Question

How do you factor ${{x}^{4}}-8x$?

Answer 1

In this type of question, during solving we should remember a formula that is ${{a}^{3}}-{{b}^{3}}=\left( a-b \right)\left( {{a}^{2}}+{{b}^{2}}+ab \right)$. In this question, first will take out the common factor x. After that, we will factor the remaining equation using the formula ${{a}^{3}}-{{b}^{3}}=\left( a-b \right)\left( {{a}^{2}}+{{b}^{2}}+ab \right)$.

Complete answer:
Let us solve this question.
It is asked in the question how to factor ${{x}^{4}}-8x$.
So, we will factorize the equation ${{x}^{4}}-8x$.
Hence, for the factorization of the given equation ${{x}^{4}}-8x$, first we will take out the common factor x, because it can be seen that x is a factor in both terms that is ${{x}^{4}}$ and $8x$.
We can write the given equation as
${{x}^{4}}-8x=x\times x\times x\times x-8\times x$
As x is common in the above equation. so, we can write the above equation as
${{x}^{4}}-8x=x\times \left( x\times x\times x-8 \right)$
${{x}^{4}}-8x=x\times \left( {{x}^{3}}-8 \right)$
${{x}^{4}}-8x=x\left( {{x}^{3}}-8 \right)$
As we know that ${{2}^{3}}=8$.
So, the equation can also be written as
$\Rightarrow {{x}^{4}}-8x=x\left( {{x}^{3}}-{{2}^{3}} \right)$
Now, we can see that ${{x}^{3}}-{{2}^{3}}$ is in the form of ${{a}^{3}}-{{b}^{3}}$ where a is x and b is 2.
And we know that there is a formula for ${{a}^{3}}-{{b}^{3}}$ that is ${{a}^{3}}-{{b}^{3}}=\left( a-b \right)\left( {{a}^{2}}+{{b}^{2}}+ab \right)$.
So, we can write the equation ${{x}^{3}}-{{2}^{3}}$ as
${{x}^{3}}-{{2}^{3}}=\left( x-2 \right)\left( {{x}^{2}}+{{2}^{2}}+2x \right)=\left( x-2 \right)\left( {{x}^{2}}+4+2x \right)$
Hence,
$\Rightarrow {{x}^{4}}-8x=x\left( {{x}^{3}}-{{2}^{3}} \right)=x\left( x-2 \right)\left( {{x}^{2}}+4+2x \right)$
$\Rightarrow {{x}^{4}}-8x=x\left( x-2 \right)\left( {{x}^{2}}+2x+4 \right)$
Now, we cannot do the factorization of ${{x}^{2}}+2x+4$, because it has no roots and no factors.
Now, we have done the factorization of ${{x}^{4}}-8x$.
So, the factors of ${{x}^{4}}-8x$ are $x$, $x-2$, and ${{x}^{2}}+2x+4$.

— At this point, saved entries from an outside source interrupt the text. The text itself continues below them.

-- ==== Sys2Proof/Config.lean ====
section
/-! DEFINITION. What an implementation fixes and what the spec leaves open: constants without a value. -/
namespace Sys2Proof

/-- The free values (an open value of the spec is one of these, by the count of free values taken so far). (DESIGN CHOICE, log 6) -/
opaque Config.freeValue : Nat → W64

/-- The line of reserved storage that holds a ring's context (R254, R306), as a key of the uncorrectable lines. -/
opaque Config.contextLine : Nat → Nat

/-- The factory map (R419, R420): sites that it shows as retired, and its digest (R493). -/
opaque Config.factoryRetired : Nat → Bool
opaque Config.factoryMapDigest : BitVec 384

/-- The module's serial number (R421), and the PCI vendor ID of Swelis Devices (R296, R300). -/
opaque Config.serial : W32
opaque Config.vendor : W16

/-- The MAC address of E0 on the module's label; each port's is one higher than the previous (R533). (DEDUCED, log 152) -/
opaque Config.baseMac : BitVec 48

/-- The factory baseline (R475): the compute and fabric frequency in kHz of a field at 700 mV + 25 k mV and a temperature in 0.01
degrees C; and a field's baseline voltage in millivolts and compute clock in 25 MHz units (R424, R452). -/
opaque Config.fbase : Nat → Nat → Nat → Nat
opaque Config.ffab : Nat → Nat → Nat → Nat
opaque Config.baseVolt : Nat → Nat
opaque Config.baseBin : Nat → Nat

/-- The conversion of a raw sample of a path-delay monitor (R472): site, monitor, raw sample, voltage in millivolts and the field's
sensor readings in 1/16 degree C. (DEDUCED, log 140) -/
opaque Config.pdmConvert : Nat → Bool → W16 → Nat → List Int → W16

/-- The thermal resistance learned in a powered hour (R473): field, resistance before in K/kW, and mean power in watts. -/
opaque Config.thermalLearn : Nat → Nat → Nat → Nat

/-- SHA-384 (R482). (DESIGN CHOICE, log 8) -/
opaque Config.sha384 : List W8 → BitVec 384

/-- Verification of RSASSA-PSS and SLH-DSA signatures (R482, R483): key, message, signature. -/
opaque Config.rsaVerify : List W8 → List W8 → List W8 → Bool
opaque Config.slhVerify : List W8 → List W8 → List W8 → Bool

/-- Signatures with the identity keys (R490, R496), and the SPDM signature of a nonce and what it covers (R494). -/
opaque Config.rsaSign : List W8 → BitVec 3072
opaque Config.slhSign : List W8 → BitVec 129792
opaque Config.spdmSign : List W8 → List (BitVec 384) → BitVec 3072

/-- The digest of keys that a key slot holds in its fuses (R483). -/
opaque Config.slotDigest : Nat → BitVec 384

/-- The images in bank A and the anti-rollback counters at shipment, by type (R533). -/
opaque Config.shippedImage : Nat → List W8
opaque Config.shippedSvn : Nat → W32

/-- The key slot that a revocation record in an LMC image's body names, if it carries one (R484). -/
opaque Config.revocation : List W8 → Option Nat

/-- The digests of the mask ROMs of the LSE and the supply controller (R493), and the identity chains (R490). -/
opaque Config.romDigest : Bool → BitVec 384
opaque Config.rsaChain : List W8
opaque Config.slhChain : List W8

/-- The lane exceptions of the factory map, as its 4-byte words, and the physical edge links that it marks dead, by 88 field + 22 edge +
link (R420, R421). -/
opaque Config.factoryLanes : List W32
opaque Config.factoryDead : Nat → Bool

/-- The memory exclusions of the factory map: stack and 64 KiB unit (R420, R421). -/
opaque Config.factoryExcluded : List (Nat × Nat)

end Sys2Proof
end

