-- ==== Sys2Proof/Machine/Fold.lean ====
section
/-! DEFINITION. Fold nodes: segment buffers, the node's addition, and the return of credits (R227 to R239). -/
namespace Sys2Proof.Machine

/-- The sum of two elements and its flags (R85, R227). -/
def foldAdd (int32 : Bool) (a b : Nat) : Nat × ArithFlags :=
  if int32 then
    let c := clampInt 32 (signedOf 32 a + signedOf 32 b)
    (c.1, if c.2 then flSaturate else 0)
  else Fmt.fp32.result ((Fmt.fp32.decode a).add (Fmt.fp32.decode b))

/-- Element k of a term, where the term is long enough to have it. (DEDUCED, log 57) -/
def termElem (t : Option (List W8)) (k : Nat) : Option Nat :=
  match t with
  | some l => if 4 * k + 4 ≤ l.length then some (leNat ((l.drop (4 * k)).take 4)) else none
  | none => none

/-- Add a term to a sum so far; an absent term is left out (R227). -/
def addTerm (int32 : Bool) (s : Option (Nat × ArithFlags)) (t : Option Nat) : Option (Nat × ArithFlags) :=
  match s, t with
  | none, none => none
  | none, some b => some (b, 0)
  | some a, none => some a
  | some a, some b =>
    let r := foldAdd int32 a.1 b
    some (r.1, a.2 ||| r.2)

/-- node_sum of one element: c0, then c1, then the local term (R227). -/
def nodeSum (int32 : Bool) (c0 c1 loc : Option Nat) : Option (Nat × ArithFlags) :=
  addTerm int32 (addTerm int32 (addTerm int32 none c0) c1) loc

/-- The sum of a segment buffer and the flags of its additions (R227). -/
def SegBuf.sum (b : SegBuf) (int32 : Bool) : List W8 × ArithFlags :=
  let es := (List.range 64).filterMap (fun k =>
    nodeSum int32 (termElem (b.c0.map Prod.fst) k) (termElem (b.c1.map Prod.fst) k) (termElem b.loc k))
  (es.flatMap (fun e => leBytes 4 e.1), orFlags (es.map Prod.snd))

/-- The flags that a buffer's children brought (R229). -/
def SegBuf.brought (b : SegBuf) : ArithFlags :=
  (match b.c0 with | some x => x.2 | none => 0) ||| (match b.c1 with | some x => x.2 | none => 0)

/-- Every term that the node is configured to receive is present (R228). -/
def SegBuf.complete (b : SegBuf) (n : FoldNode) : Bool :=
  (n.child0 == 7 || b.c0.isSome) && (n.child1 == 7 || b.c1.isSome) && (!n.locl || b.loc.isSome)

/-- A segment buffer of a node. -/
def SegBuf.isFor (b : SegBuf) (i f tree : Nat) (round : Bool) (seg : Nat) : Bool :=
  b.site == i && b.func == f && b.tree == tree && b.round == round && b.seg == seg

/-- The inputs of a node: child 0, child 1, the node's own cluster (R225). -/
inductive FoldIn where
  | child0 | child1 | own
  deriving DecidableEq, Repr

/-- The input by which a term from a site reaches a node. -/
def FoldNode.input (n : FoldNode) (src : Nat) : Option FoldIn :=
  if src = n.site then (if n.locl then some .own else none)
  else if (portDir n.child0).bind (neighbour n.site) = some src then some .child0
  else if (portDir n.child1).bind (neighbour n.site) = some src then some .child1
  else none

/-- The key of a sender's credits for a tree (R231): a child node's towards its parent, or a cluster's at its own node. -/
def foldKey (i f tree : Nat) (own : Bool) : Nat := 2 * ((i * 64 + f) * 1024 + tree) + own.toNat

/-- Segments that a sender has sent and whose buffers' credits have not come back. -/
def State.foldUsed (s : State) (i f tree : Nat) (own : Bool) : Nat := Tab.get 0 s.fab.foldHeld (foldKey i f tree own)

/-- Change the count of credits in use. -/
def State.setFoldUsed (s : State) (i f tree : Nat) (own : Bool) (n : Nat) : State :=
  s.modFab (fun b => { b with foldHeld := Tab.put 0 b.foldHeld (foldKey i f tree own) n })

/-- The part of a buffer that an input fills is free. -/
def SegBuf.partFree (b : SegBuf) : FoldIn → Bool
  | .child0 => b.c0.isNone
  | .child1 => b.c1.isNone
  | .own => b.loc.isNone

/-- Fill a part of a buffer from a packet. -/
def SegBuf.fill (b : SegBuf) (x : FoldIn) (p : Packet) : SegBuf :=
  match x with
  | .child0 => { b with c0 := some (p.payload, p.foldFlags) }
  | .child1 => { b with c1 := some (p.payload, p.foldFlags) }
  | .own => { b with loc := some p.payload }

/-- Put a term into its buffer: the one that holds its segment, or a free one (R231). -/
def State.foldStore (s : State) (i : Nat) (t : FoldTree) (x : FoldIn) (p : Packet) : Option State :=
  let mine (b : SegBuf) : Bool := b.isFor i p.func p.foldTree p.foldRound p.foldSeg
  match s.fab.segs.find? mine with
  | some b =>
    if b.partFree x then
      some (s.modFab (fun f => { f with segs := f.segs.map (fun c => if mine c then c.fill x p else c) }))
    else none
  | none =>
    if (s.fab.segs.filter (fun b => b.site == i && b.func == p.func && b.tree == p.foldTree)).length < t.bufs then
      let b : SegBuf := { site := i, func := p.func, tree := p.foldTree, round := p.foldRound, seg := p.foldSeg }
      some (s.modFab (fun f => { f with segs := f.segs ++ [b.fill x p] }))
    else none

/-- A FOLD packet is discarded and counted (R236, R238, R239). -/
def State.foldDiscard (s : State) (p : Packet) : State := (s.removePacket p).bump offFoldDiscard 1

/-- A FOLD packet has no tree to go to: none of that number is declared, or it is broken, or of another epoch (R236, R238, R239). -/
def State.foldStray (s : State) (p : Packet) : Bool :=
  match s.treeOf p.func p.foldTree with
  | none => true
  | some (_, t) => t.broken || t.epoch != p.epoch

/-- FOLD (R231, R233, R236, R238, R239): a packet without a tree is discarded wherever it is; any other is accepted into a buffer at its
node; a cluster's own term needs a credit of
the node, and its acceptance answers the transfer. (DEDUCED, log 59) -/
def execFold (id : Nat) (s : State) : Res :=
  match s.arrived id .fold with
  | none => (match s.packet id with
    | some p => if p.typ = .fold ∧ s.foldStray p then .next (s.foldDiscard p) else .next s
    | none => .next s)
  | some (p, i) =>
    match s.treeOf p.func p.foldTree with
    | none => .next (s.foldDiscard p)
    | some (_, t) =>
      if t.broken || t.epoch != p.epoch then .next (s.foldDiscard p)
      else if !s.routing i then .next s
      else
        match t.node i with
        | none => .next (s.foldDiscard p)
        | some n =>
          match n.input p.src with
          | none => .next (s.foldDiscard p)
          | some x =>
            if x = .own ∧ t.bufs ≤ s.foldUsed i p.func p.foldTree true then .next s
            else
              match s.foldStore i t x p with
              | none => .next s
              | some s1 =>
                let s2 := s1.removePacket p
                if x = .own then
                  .next ((s2.setFoldUsed i p.func p.foldTree true (s.foldUsed i p.func p.foldTree true + 1)).both i
                    (fun c => c.answer p s.now))
                else .next s2

/-- Free a buffer: its credits go out over the control network to the inputs that the node has (R231). -/
def State.freeSeg (s : State) (n : FoldNode) (f tree : Nat) (b : SegBuf) : State :=
  let child (k : Nat) : List (Nat × Nat × Nat × Nat × Nat) :=
    match (portDir k).bind (neighbour n.site) with
    | some j => [(j, f, tree, 0, n.site)]
    | none => []
  s.modFab (fun x => { x with segs := x.segs.filter (· != b),
                              foldCredits := x.foldCredits ++ child n.child0 ++ child n.child1
                                ++ if n.locl then [(n.site, f, tree, 1, n.site)] else [] })

/-- Segments of a round (R230). -/
def FoldTree.segments (t : FoldTree) : Nat := (t.total + 255) / 256

/-- A segment is the last of its round that the root writes (R234). -/
def FoldTree.isLast (t : FoldTree) (b : SegBuf) : Bool :=
  t.segments ≤ (t.written.filter (fun e => e.1 == b.round && e.2 != b.seg)).length + 1

/-- The root writes a segment and, with the round's last, sends the round token (R229, R234). (DEDUCED, log 58) -/
def State.foldRoot (s : State) (f c : Nat) (t : FoldTree) (n : FoldNode) (b : SegBuf) : State :=
  let w := b.sum t.int32
  let fl := b.brought ||| w.2
  let last := t.isLast b
  let s1 := s.both n.site (fun c =>
    let c1 := ((c.spWrite (t.dest + 256 * b.seg) w.1).tagGlen (t.dest + 256 * b.seg) w.1.length 32).modCore t.rcore
      (fun k => { k with flags := k.flags ||| fl })
    if last then { c1.enqueue t.doneq t.tag with wdog := 0 } else c1)
  (s1.modCfg f c (fun k => { k with trees := k.trees.map (fun x => if x.tree = t.tree then
    { x with written := if last then x.written.filter (fun e => e.1 != b.round)
                        else (b.round, b.seg) :: x.written.filter (· != (b.round, b.seg)) } else x) })).freeSeg n f t.tree b

/-- The node sends the sum of a buffer to its parent (R229 to R231). -/
def State.foldUp (s : State) (f : Nat) (t : FoldTree) (n : FoldNode) (b : SegBuf) : State :=
  let w := b.sum t.int32
  let p : Packet :=
    { dx := siteX t.root, dy := siteY t.root, sx := siteX n.site, sy := siteY n.site, typ := .fold, vc := 3, func := f,
      epoch := t.epoch, seq := BitVec.ofNat 16 b.seg, arg := foldArg t.tree b.round (b.brought ||| w.2) b.seg,
      payload := w.1, pos := .source n.site none }
  ((s.setFoldUsed n.site f t.tree false (s.foldUsed n.site f t.tree false + 1)).inject p).freeSeg n f t.tree b

/-- FOLD_SEGMENT_SUM (R227 to R231, R234): with every term present, the node adds the segment and sends the sum to its parent
once it holds a credit, or the root writes it once it can; the last of a round needs room for the round token. -/
def execFoldSegmentSum (x : Site) (f : Func) (tree : Fin 1024) (round : Bool) (seg : Fin 65536) (s : State) : Res :=
  let i := Site.idx x
  match s.fab.segs.find? (fun b => b.isFor i f.val tree.val round seg.val), s.treeOf f.val tree.val with
  | some b, some (c, t) =>
    (match t.node i with
    | none => .next s
    | some n =>
      if !b.complete n || t.broken || !s.routing i then .next s
      else if n.parent = 4 then
        if (s.clu i).heldAt (t.dest + 256 * b.seg) 256 || (t.isLast b && ((s.clu i).getQueue t.doneq).room == 0) then .next s
        else .next (s.foldRoot f.val c t n b)
      else if t.bufs ≤ s.foldUsed i f.val tree.val false then .next s
      else .next (s.foldUp f.val t n b))
  | _, _ => .next s

/-- FOLD_CREDIT_RECEIVE (R218, R231): a credit that is not held reaches a child node or a contributing cluster. -/
def execFoldCreditReceive (x : Site) (f : Func) (tree : Fin 1024) (s : State) : Res :=
  let mine (e : Nat × Nat × Nat × Nat × Nat) : Bool :=
    e.1 == Site.idx x && e.2.1 == f.val && e.2.2.1 == tree.val && !s.creditHeld e.2.2.2.2 e.1
  match s.fab.foldCredits.find? mine with
  | none => .next s
  | some e =>
    let own := e.2.2.2.1 == 1
    let s1 := s.modFab (fun b => { b with foldCredits := dropFirst (· == e) b.foldCredits })
    .next (s1.setFoldUsed e.1 f.val tree.val own (s.foldUsed e.1 f.val tree.val own - 1))

end Sys2Proof.Machine
end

Note: In this type of question, whenever we are solving this, we should remember cubes of some specific numbers like ${{1}^{3}}=1$, ${{2}^{3}}=8$, etc.
Don’t forget to check factors of ${{x}^{2}}+2x+4$.
The factors can be found by finding the real roots of the equation.
If the equation has real roots, then the equation will have factors.
For checking the real roots of the equation, we check if the discriminant is positive or zero. If the discriminant of the equation is negative, then it will have no roots.
As we know that the discriminant of any general quadratic equation $a{{x}^{2}}+bx+c=0$ is $D={{b}^{2}}-4ac$
Hence, discriminant of equation ${{x}^{2}}+2x+4$ is
$D={{2}^{2}}-4\times 1\times 4=4-16=-12$
As it is negative, so the equation will have no roots. And if it has no roots, then it will have no factors.